With the appropriate usage of tools like BI, the vaunted ideal of open communication and information exchange between CPG and retail companies is no longer a pipe dream. For their part, CPG companies are also working to leverage a pervasive BI strategy to bring analytical visibility across the fence and into their retail partners. The February 2009 benchmark report, “Collaborative Business Intelligence: Three Steps Toward Superior Customer Responsiveness,” showed that 38 percent of CPG companies were already working toward a collaborative effort with their suppliers and customers to deliver BI capabilities across their value chain.

The Challenge of Market Volatility

The outlook for the CPG industry, however, is not entirely rosy. As mentioned previously, while some companies experience a counter-cyclicality in their business, wherein sales actually improve during an economic downturn, the majority are negatively affected by the volatility in the market. Fluctuating energy costs, exchange rates, and shipping costs can wreak havoc on these companies.

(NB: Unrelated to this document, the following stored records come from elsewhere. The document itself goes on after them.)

-- ==== Sys2Proof/Tests/Slice0.lean ====
section
/-! SUPPORT. The writer's own checks: well-formedness, worked examples of the manual, and states that meet the hypotheses of the statements. -/

namespace Sys2Proof.Tests

open Sys2Proof Sys2Proof.Machine

set_option Elab.async false

/-! ### Small states -/

/-- The state after a command. -/
def after (i : Instr) (s : State) : State :=
  match exec i s with
  | .next t => t
  | .fault _ => s
  | .refused _ => s

/-- The units in their order of the table. -/
def order : BoundaryOrder where
  stages := Stage.all
  passBeforeTest := true

/-- S1 is CIVIL with lag 5 and custodian 0. -/
def civil : Scale := { Scale.undefined with kind := .civil, value := 5, custodian := some 0 }

/-- S2 is a child of S1 at +3,600 with custodian 0. -/
def child : Scale := { Scale.undefined with kind := .localScale, parent := some 1, value := 3600, custodian := some 0 }

/-- A plan for `n` stations with short windows and the configurable rules OFF. -/
def planFor (n : Nat) : Plan :=
  { Plan.reset with
    n := n, e := 4, h := 10, u := 2, s1 := .off, s2 := .off, s3 := .off, s4 := .off, s5 := .off, s6 := .off, adopt := true }

/-- A clock LOCKED at a label. -/
def clockAt (label : Nat) : Clock :=
  { Clock.reset with label := label, tick := 5000000, lock := .locked, run := 4, phased := true }

/-- Station 0 of three, ACTIVE at label 1,000, on a quiet line. -/
def three : State :=
  { State.reset with
    pins := { Pins.reset with att := true }
    clock := clockAt 1000
    plan := planFor 3
    quorum := 2
    scales := #v[civil, child, Scale.undefined, Scale.undefined, Scale.undefined]
    line := { Line.reset with state := .idle, idle := 200 }
    station := { Station.reset with state := .active } }

/-- The part before START, with the scales and plan of `three`. -/
def before : State :=
  { three with
    quorum := 0
    line := Line.reset
    station := Station.reset }

/-- A station alone on its shelf. -/
def lone : State := { three with plan := planFor 1, quorum := 1 }

/-- `three` in a station state. -/
def within (st : StationState) (s : State) : State := { s with station := { s.station with state := st } }

/-- A state with the table holding entries. -/
def holding (es : List Entry) (s : State) : State := s.setEntries es

/-- A state with a slot of the roster. -/
def heard (p : Nat) (st : SlotState) (s : State) : State := s.setSlot p { Slot.absent with state := st }

/-- A record that puts a leap on S1. -/
def leap (p : Nat) (q : Word) (turn : Nat) : Record where
  id := ⟨p, q⟩
  kind := .leapAdd
  scale := some 1
  turn := some turn
  value := none
  target := none

/-- A record that gives S2 another offset. -/
def offset (p : Nat) (q : Word) (turn : Nat) : Record where
  id := ⟨p, q⟩
  kind := .offsetSet
  scale := some 2
  turn := some turn
  value := some 7200
  target := none

/-- A record that gives S1 another custodian. -/
def custody (p : Nat) (q : Word) (c : Nat) : Record where
  id := ⟨p, q⟩
  kind := .custody
  scale := some 1
  turn := none
  value := some c
  target := none

/-- A record that withdraws another. -/
def withdraw (p : Nat) (q : Word) (target : Ident) : Record where
  id := ⟨p, q⟩
  kind := .withdraw
  scale := none
  turn := none
  value := none
  target := some target

/-- A record held PROPOSED with a window. -/
def proposed (r : Record) (set : StationSet) (window : Nat) : Entry where
  toRecord := r
  state := .proposed
  endorsers := set
  flags := []
  window := some window
  stamp := 0
  mark := .none

/-- A record held settled. -/
def settled (r : Record) (st : EntryState) (set : StationSet) : Entry where
  toRecord := r
  state := st
  endorsers := set
  flags := []
  window := none
  stamp := 0
  mark := .none

/-- A frame in transmission with `bits` bit times begun. -/
def sending (f : Frame) (bits : Nat) (s : State) : State :=
  { s with line := { s.line with state := .sending, bitPos := bits, queue := [{ f with inTx := true }] } }

/-- A receiving context with a wait count. -/
def context (origin : RecvOrigin) (source : Option Nat) (expected : Nat) (total : Option Nat) (wait : Nat) : RecvCtx where
  origin := origin
  target := 1
  req := .sent
  source := source
  expected := expected
  total := total
  wait := wait
  tried := 0
  attempts := []
  tallies := Tallies.zero
  serial := 0

/-- A RECEIVING station with a context. -/
def receiving (c : RecvCtx) : State := { within .receiving three with receiving := some c }

/-- A sending context at its first frame. -/
def sendCtx (failed : Nat) : SendCtx where
  snapshot := []
  next := 1
  offer := .due
  failed := failed
  audience := 2
  deferred := 0
  serial := 0

/-- The state after one step. -/
def arrived (s : State) : State :=
  match step s with
  | .next t => t
  | .fault _ => s
  | .refused _ => s

/-- A state with one verdict on its way. -/
def judged (v : PendingVerdict) (s : State) : State := { s with verdicts := [v] }

/-- Two kinds of one level, and one of a higher level. -/
def noticing : State :=
  { three with
    notices :=
      { Notices.reset with
        levels := Notices.reset.levels.set 20 5
        pending := [⟨.secinLost 9, 9, 1⟩, ⟨.stored ⟨0, 0⟩ .leapAdd .line .proposed, 9, 2⟩, ⟨.quench 2 .group 9, 9, 255⟩] } }

/-- An output bound to S1. -/
def runningOutput : Output :=
  { Output.reset with binding := some { scale := 1, presentation := .step, quench := true }, running := true }

/-- A state with output 2 replaced. -/
def withOutput (o : Output) (s : State) : State := { s with outputs := s.outputs.set 2 o }

/-! ### Well-formedness: an ill-formed term for each check -/

theorem test_wf_bad_check_of_a_good_request : (Instr.badCheck [32, 224]).wellFormed = false := by decide
theorem test_wf_edge_without_a_stage : (Instr.secinEdge { order with stages := [.apply] }).wellFormed = false := by decide
theorem test_wf_edge_with_a_stage_twice :
    (Instr.secinEdge { order with stages := .apply :: Stage.all.dropLast }).wellFormed = false := by decide
theorem test_wf_substituted_without_stages :
    (Instr.substitutedBoundary { order with stages := [] }).wellFormed = false := by decide
theorem test_wf_expiry_of_no_station : (Instr.windowExpiry ⟨16, 0⟩).wellFormed = false := by decide
theorem test_wf_raw_frame_too_short :
    (Instr.rxFrameInvalid { cls := 4, sender := 1, kind := 1, length := 11, body := [], check := 0, endMark := true }).wellFormed =
      false := by decide
theorem test_wf_typed_frames_of_wrong_length :
    (Instr.beacon 1 []).wellFormed = false ∧ (Instr.propose 1 ⟨[0, 0, 1], .atOnce⟩).wellFormed = false ∧
    (Instr.propose 1 ⟨[0, 0, 6], .atOnce⟩).wellFormed = false ∧ (Instr.endorse 1 [0, 0]).wellFormed = false ∧
    (Instr.object 1 [0, 0, 0]).wellFormed = false ∧ (Instr.ratify 1 [0, 0, 0]).wellFormed = false ∧
    (Instr.reciteReq 1 []).wellFormed = false ∧ (Instr.recital 1 [1]).wellFormed = false ∧
    (Instr.scaleState 1 [1, 1]).wellFormed = false := by decide
theorem test_wf_good_terms :
    (Instr.badCheck [32, 225]).wellFormed = true ∧ (Instr.secinEdge order).wellFormed = true ∧
    (Instr.windowExpiry ⟨15, 0⟩).wellFormed = true ∧ (Instr.endorse 1 [0, 0, 3]).wellFormed = true := by decide
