-- ==== Sys2Proof/Machine/Operands.lean ====
section
/-! DEFINITION. The operand forms: halves of a 16-bit timer value (R49, R71), the fields of a control byte (R21, R22, R34, R73), the
operand of WR_IMR (R72) and of CAUSE (R69, R162). -/

namespace Sys2Proof.Machine

/-- `v[7:0]`, the byte at the lower address (R49). -/
def lowByte (v : Word) : Byte := v.extractLsb' 0 8

/-- `v[15:8]`, the byte at the higher address (R49). -/
def highByte (v : Word) : Byte := v.extractLsb' 8 8

/-- `v[7:0] ← b`, the other byte as it was (R71). -/
def withLowByte (v : Word) (b : Byte) : Word := highByte v ++ b

/-- `v[15:8] ← b`, the other byte as it was (R71). -/
def withHighByte (v : Word) (b : Byte) : Word := b ++ lowByte v

/-- START, bit 0 of a control byte (R21, R22; the positions are PRESUMED, assumption 4). -/
def ctlStart (v : Byte) : Bool := v.getLsbD 0

/-- PBON, bit 1 (R21, R22). -/
def ctlPbOn (v : Byte) : Bool := v.getLsbD 1

/-- OUTMODE, bit 2: true = toggle, false = pulse (R21, R22). -/
def ctlToggleMode (v : Byte) : Bool := v.getLsbD 2

/-- RUNMODE, bit 3: true = one-shot (R21, R22). -/
def ctlOneShot (v : Byte) : Bool := v.getLsbD 3

/-- LOAD, bit 4, a strobe (R21, R22, R73). -/
def ctlLoad (v : Byte) : Bool := v.getLsbD 4

/-- The INMODE field, which decides what the timer counts: bit 5 of CRA, bits 6:5 of CRB (R21, R22). -/
inductive InputMode where
  /-- Count system clocks. -/
  | systemClock
  /-- Count external pulses, a mode in which the timer stands still (R127). -/
  | externalPulses
  /-- Timer B only: count timer A's underflows. -/
  | cascade
  /-- Timer B only: count timer A's underflows while `gate` is 1. -/
  | cascadeGated
  deriving DecidableEq, Repr

/-- The input mode a control byte selects for timer X (R21, R22). -/
def inputMode (x : TimerId) (v : Byte) : InputMode :=
  match x with
  | .a => if v.getLsbD 5 then .externalPulses else .systemClock
  | .b =>
    match v.getLsbD 6, v.getLsbD 5 with
    | false, false => .systemClock
    | false, true => .externalPulses
    | true, false => .cascade
    | true, true => .cascadeGated

/-- "Timer X counts system clocks": `phi2A`, `phi2B` of R34, the condition of R140. -/
def countsSystemClock (x : TimerId) (v : Byte) : Bool := ctlStart v && inputMode x v == .systemClock

/-- The control byte as stored: the LOAD strobe is not kept (R73: `v & 0xEF`). -/
def storedControl (v : Byte) : Byte := v &&& 0xEF#8

/-- A control byte with START cleared (R126). -/
def clearStart (v : Byte) : Byte := v &&& 0xFE#8

/-- The mask after WR_IMR: `db[7]` selects set (1) or clear (0) of the bits `db[4:0]`; `db[6:5]` are ignored (R72, R148). -/
def maskAfterWrite (imr : Causes) (v : Byte) : Causes :=
  if v.getLsbD 7 then imr ||| v.extractLsb' 0 5 else imr &&& ~~~(v.extractLsb' 0 5)

/-- The causes a CAUSE mask byte raises: `c & 0x1C`, as a set of the five causes (R162). -/
def externalCauses (c : Byte) : Causes := (c &&& 0x1C#8).extractLsb' 0 5

end Sys2Proof.Machine
end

If the overall goal is to generate sustainable profitability and revenue growth, the various elements of information management discussed previously are crucial steps on the road, but they typically aren’t the end game themselves.

Competing in an industry that sorely needs the business visibility and analytical capability that BI tools deliver, CPG companies are becoming more mature and sophisticated in their information management strategy. Despite flat or declining top- and bottom-line business performance, many CPG companies have assembled the necessary components of success with a proper BI implementation.

Michael Locke is a research analyst in business intelligence at the Aberdeen Group.